Problem to work on
In the listing that follows, locate the line containing "def State.seeBlock (s" and the line containing "s.mem with farFail". Retype exactly those two lines and every line between them, and nothing more.

Input

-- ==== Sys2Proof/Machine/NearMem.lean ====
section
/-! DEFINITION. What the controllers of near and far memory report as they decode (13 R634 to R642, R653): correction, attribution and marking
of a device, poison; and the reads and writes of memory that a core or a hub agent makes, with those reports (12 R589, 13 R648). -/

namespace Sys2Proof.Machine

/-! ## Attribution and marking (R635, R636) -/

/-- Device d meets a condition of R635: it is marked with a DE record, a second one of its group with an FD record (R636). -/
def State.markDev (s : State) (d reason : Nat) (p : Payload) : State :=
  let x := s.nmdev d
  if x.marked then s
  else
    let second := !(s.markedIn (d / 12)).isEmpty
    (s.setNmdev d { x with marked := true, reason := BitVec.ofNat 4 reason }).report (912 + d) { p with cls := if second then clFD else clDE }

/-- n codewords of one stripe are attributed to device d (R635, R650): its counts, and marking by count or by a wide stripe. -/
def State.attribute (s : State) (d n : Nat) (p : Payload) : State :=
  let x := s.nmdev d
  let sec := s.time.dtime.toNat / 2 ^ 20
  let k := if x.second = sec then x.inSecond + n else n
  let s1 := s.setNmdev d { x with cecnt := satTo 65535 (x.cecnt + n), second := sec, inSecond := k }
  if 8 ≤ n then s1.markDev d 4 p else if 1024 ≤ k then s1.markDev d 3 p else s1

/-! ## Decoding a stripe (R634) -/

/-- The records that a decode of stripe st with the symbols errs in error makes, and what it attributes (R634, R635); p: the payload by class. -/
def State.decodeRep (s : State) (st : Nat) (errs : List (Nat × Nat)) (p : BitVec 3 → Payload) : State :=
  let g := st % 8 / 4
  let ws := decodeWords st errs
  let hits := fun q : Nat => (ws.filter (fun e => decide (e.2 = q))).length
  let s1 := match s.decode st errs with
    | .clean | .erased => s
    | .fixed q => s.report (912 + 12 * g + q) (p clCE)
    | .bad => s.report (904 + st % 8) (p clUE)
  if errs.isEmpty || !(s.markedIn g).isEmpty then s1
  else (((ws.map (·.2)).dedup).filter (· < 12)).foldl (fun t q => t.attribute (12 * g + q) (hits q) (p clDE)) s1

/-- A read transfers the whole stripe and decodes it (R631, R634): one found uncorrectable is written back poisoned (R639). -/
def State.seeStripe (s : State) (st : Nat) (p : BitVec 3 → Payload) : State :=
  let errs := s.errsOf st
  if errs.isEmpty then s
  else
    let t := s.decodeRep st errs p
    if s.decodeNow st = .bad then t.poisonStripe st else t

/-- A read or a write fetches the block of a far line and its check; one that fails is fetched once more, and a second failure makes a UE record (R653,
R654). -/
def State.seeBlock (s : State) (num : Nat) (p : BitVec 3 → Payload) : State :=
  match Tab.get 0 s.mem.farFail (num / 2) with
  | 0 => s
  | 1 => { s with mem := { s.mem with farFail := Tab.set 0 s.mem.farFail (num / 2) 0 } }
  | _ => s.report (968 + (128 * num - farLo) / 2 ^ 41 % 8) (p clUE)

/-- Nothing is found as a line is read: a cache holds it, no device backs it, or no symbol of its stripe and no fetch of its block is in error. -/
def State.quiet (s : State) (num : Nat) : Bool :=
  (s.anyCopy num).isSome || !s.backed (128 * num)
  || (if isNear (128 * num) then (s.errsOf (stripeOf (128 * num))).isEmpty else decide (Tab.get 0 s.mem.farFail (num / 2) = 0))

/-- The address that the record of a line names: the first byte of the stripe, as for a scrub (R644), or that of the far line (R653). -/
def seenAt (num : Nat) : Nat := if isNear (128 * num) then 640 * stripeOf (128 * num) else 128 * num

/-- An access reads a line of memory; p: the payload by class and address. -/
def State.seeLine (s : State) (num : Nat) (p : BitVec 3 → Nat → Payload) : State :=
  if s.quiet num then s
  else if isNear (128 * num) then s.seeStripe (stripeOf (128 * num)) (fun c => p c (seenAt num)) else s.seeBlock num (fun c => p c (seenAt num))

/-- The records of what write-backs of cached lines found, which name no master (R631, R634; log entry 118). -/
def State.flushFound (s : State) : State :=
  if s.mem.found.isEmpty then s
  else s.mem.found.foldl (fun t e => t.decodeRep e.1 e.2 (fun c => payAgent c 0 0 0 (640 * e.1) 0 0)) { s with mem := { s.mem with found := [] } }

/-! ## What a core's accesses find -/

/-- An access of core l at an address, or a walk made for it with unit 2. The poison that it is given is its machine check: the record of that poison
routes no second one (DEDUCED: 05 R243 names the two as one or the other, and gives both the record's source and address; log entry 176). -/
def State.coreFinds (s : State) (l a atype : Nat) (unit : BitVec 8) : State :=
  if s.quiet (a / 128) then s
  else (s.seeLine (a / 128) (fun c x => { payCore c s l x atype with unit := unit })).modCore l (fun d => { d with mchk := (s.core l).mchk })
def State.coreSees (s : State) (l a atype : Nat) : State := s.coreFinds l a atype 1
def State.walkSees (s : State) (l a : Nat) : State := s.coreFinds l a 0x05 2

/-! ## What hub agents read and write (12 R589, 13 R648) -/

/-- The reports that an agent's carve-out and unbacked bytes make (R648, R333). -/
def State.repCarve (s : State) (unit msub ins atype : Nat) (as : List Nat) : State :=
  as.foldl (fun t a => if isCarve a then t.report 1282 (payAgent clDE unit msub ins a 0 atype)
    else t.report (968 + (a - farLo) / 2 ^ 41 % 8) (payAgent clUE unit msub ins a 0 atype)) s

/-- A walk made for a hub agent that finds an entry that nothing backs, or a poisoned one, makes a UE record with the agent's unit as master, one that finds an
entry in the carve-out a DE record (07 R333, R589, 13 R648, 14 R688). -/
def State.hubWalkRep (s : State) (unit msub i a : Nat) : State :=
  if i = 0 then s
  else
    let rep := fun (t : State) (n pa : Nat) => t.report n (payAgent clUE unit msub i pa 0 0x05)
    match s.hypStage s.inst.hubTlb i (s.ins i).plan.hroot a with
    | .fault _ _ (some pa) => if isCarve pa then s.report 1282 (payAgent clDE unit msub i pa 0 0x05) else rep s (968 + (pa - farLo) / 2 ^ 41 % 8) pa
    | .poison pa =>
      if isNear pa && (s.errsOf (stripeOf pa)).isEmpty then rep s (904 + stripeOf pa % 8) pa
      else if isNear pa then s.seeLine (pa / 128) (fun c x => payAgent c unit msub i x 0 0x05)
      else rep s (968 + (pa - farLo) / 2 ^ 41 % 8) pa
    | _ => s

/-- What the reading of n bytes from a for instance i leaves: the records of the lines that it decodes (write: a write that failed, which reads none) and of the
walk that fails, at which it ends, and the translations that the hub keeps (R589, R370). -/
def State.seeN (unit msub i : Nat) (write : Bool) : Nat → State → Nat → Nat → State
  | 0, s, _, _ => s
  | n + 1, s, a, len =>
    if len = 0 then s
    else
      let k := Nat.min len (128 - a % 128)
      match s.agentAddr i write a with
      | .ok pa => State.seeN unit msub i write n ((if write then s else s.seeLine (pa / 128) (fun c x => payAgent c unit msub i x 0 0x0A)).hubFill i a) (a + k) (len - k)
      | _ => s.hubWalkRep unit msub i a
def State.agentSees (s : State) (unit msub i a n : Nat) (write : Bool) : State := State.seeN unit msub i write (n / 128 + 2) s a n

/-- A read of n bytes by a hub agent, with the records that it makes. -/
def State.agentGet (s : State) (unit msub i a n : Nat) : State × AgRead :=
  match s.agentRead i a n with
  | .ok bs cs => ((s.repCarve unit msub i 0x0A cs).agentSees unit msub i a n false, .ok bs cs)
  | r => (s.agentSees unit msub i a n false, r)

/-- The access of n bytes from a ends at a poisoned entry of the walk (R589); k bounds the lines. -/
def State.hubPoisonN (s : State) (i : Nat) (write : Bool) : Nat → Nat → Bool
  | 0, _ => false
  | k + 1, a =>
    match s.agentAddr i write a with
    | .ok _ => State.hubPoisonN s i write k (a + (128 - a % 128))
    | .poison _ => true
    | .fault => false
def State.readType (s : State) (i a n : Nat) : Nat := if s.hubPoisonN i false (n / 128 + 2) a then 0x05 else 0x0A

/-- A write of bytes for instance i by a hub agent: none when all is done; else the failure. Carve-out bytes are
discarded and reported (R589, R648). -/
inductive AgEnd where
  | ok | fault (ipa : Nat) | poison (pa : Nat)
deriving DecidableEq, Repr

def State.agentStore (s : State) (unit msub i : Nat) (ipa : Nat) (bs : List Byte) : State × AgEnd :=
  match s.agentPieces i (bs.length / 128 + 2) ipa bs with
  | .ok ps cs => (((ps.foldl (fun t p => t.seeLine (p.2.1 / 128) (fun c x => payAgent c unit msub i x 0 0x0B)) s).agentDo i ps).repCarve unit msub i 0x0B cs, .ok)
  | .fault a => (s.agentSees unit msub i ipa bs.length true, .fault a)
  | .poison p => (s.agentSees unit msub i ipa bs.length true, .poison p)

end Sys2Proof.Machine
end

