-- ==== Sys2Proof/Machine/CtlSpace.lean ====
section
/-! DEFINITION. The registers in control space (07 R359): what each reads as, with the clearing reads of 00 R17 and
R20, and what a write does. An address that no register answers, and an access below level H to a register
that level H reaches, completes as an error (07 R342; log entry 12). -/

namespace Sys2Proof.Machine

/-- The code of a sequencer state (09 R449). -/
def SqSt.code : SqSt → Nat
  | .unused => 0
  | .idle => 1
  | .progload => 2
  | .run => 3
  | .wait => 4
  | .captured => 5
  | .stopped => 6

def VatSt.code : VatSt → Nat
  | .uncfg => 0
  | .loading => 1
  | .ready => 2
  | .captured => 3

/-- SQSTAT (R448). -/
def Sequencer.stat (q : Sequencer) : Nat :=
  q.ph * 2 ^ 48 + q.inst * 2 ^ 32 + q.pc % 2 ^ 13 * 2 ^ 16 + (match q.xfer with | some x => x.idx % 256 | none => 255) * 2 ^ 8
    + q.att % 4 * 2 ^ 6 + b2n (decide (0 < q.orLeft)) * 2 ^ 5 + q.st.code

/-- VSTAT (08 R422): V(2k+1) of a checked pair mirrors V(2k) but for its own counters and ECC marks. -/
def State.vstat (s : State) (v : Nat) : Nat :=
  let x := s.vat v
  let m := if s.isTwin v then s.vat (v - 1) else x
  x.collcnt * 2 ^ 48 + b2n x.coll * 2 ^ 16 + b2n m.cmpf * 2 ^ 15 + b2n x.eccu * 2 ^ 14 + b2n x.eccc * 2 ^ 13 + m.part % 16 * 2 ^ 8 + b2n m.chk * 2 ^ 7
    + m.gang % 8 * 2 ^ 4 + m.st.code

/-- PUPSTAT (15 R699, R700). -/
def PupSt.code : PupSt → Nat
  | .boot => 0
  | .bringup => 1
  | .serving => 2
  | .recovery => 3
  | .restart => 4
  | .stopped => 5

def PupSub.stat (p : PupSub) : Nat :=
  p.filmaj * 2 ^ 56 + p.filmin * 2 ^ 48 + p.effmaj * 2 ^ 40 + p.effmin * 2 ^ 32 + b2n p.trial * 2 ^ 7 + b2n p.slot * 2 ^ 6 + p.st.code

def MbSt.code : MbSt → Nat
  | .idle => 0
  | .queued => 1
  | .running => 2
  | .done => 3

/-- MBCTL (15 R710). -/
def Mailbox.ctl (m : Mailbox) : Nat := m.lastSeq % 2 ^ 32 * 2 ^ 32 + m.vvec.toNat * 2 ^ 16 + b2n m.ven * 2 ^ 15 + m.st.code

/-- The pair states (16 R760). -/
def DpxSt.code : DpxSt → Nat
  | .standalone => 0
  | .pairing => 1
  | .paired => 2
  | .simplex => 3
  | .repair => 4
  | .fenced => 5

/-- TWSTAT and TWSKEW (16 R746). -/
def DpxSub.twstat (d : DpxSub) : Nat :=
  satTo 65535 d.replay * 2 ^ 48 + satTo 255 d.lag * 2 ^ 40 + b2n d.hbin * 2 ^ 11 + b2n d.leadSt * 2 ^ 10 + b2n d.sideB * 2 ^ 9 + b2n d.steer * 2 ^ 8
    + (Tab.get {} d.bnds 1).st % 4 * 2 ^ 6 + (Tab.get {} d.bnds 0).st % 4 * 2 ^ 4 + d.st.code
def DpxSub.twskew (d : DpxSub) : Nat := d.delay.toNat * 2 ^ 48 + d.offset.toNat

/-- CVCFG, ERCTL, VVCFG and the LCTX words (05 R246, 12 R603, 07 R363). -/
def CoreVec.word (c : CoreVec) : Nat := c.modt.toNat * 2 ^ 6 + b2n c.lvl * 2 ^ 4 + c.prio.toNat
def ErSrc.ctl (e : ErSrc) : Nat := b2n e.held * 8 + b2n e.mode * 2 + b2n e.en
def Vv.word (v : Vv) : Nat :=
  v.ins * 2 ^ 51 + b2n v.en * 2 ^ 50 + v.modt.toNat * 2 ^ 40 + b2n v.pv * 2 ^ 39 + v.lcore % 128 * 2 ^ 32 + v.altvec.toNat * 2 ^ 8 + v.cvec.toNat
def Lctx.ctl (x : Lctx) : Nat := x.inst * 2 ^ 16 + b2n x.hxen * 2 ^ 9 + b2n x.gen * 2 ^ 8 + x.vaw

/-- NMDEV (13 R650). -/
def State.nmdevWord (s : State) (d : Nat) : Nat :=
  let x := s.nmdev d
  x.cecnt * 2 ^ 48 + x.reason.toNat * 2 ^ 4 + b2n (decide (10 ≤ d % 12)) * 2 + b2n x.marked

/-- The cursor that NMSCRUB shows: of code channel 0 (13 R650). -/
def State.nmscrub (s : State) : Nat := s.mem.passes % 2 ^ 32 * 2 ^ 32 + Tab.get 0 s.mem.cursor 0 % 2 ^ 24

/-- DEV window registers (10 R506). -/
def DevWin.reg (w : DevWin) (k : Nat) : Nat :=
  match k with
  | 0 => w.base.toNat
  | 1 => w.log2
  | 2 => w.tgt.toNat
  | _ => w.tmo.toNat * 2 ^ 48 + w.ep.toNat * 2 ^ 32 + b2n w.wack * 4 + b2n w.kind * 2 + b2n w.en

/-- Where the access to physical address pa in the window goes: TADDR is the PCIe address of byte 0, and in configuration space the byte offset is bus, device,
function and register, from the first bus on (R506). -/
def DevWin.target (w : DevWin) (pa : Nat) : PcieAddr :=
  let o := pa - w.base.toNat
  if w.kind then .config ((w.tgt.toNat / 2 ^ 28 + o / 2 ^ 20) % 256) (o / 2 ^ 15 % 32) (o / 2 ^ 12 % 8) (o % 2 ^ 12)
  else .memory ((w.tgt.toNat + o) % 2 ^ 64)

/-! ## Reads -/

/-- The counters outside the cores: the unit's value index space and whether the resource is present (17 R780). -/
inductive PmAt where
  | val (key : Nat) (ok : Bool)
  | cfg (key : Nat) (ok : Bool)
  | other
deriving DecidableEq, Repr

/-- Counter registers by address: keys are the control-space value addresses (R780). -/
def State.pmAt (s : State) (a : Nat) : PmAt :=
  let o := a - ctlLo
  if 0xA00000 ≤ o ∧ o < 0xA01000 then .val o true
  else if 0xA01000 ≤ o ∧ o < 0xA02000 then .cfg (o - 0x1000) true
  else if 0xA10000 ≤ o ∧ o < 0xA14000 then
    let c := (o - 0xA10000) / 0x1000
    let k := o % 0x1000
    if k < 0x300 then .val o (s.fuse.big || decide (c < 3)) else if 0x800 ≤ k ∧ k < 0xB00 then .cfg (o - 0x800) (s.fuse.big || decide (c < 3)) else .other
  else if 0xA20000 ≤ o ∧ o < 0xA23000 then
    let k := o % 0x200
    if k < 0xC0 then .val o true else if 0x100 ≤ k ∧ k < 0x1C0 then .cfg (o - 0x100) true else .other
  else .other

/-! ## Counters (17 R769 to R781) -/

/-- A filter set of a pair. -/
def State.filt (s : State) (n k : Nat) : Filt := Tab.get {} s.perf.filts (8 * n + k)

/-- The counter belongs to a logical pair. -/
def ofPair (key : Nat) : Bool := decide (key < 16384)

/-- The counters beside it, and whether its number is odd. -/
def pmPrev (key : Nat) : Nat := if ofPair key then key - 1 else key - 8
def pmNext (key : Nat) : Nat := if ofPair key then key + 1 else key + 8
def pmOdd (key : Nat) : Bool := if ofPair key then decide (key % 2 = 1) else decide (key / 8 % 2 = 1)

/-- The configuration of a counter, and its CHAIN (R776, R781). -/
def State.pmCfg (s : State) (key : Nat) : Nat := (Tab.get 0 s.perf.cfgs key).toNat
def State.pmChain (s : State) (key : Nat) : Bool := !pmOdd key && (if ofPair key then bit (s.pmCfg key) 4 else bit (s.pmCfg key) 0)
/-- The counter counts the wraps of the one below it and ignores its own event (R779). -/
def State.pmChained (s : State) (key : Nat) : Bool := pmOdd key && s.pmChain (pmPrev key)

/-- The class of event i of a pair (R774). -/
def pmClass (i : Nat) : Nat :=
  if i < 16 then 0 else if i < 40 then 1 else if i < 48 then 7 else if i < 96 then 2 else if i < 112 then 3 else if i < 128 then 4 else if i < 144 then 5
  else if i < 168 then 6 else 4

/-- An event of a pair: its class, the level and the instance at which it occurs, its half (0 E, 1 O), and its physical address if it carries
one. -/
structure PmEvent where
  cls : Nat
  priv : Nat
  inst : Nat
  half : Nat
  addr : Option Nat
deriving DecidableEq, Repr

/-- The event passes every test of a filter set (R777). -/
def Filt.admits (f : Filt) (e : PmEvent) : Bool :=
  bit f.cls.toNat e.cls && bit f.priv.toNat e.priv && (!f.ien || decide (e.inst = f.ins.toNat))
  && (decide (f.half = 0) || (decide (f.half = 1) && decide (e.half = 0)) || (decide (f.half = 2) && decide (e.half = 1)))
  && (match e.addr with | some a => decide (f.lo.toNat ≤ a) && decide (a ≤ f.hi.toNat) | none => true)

Finished exercise
def State.seeBlock (s : State) (num : Nat) (p : BitVec 3 → Payload) : State :=
  match Tab.get 0 s.mem.farFail (num / 2) with
  | 0 => s
  | 1 => { s with mem := { s.mem with farFail := Tab.set 0 s.mem.farFail (num / 2) 0 } }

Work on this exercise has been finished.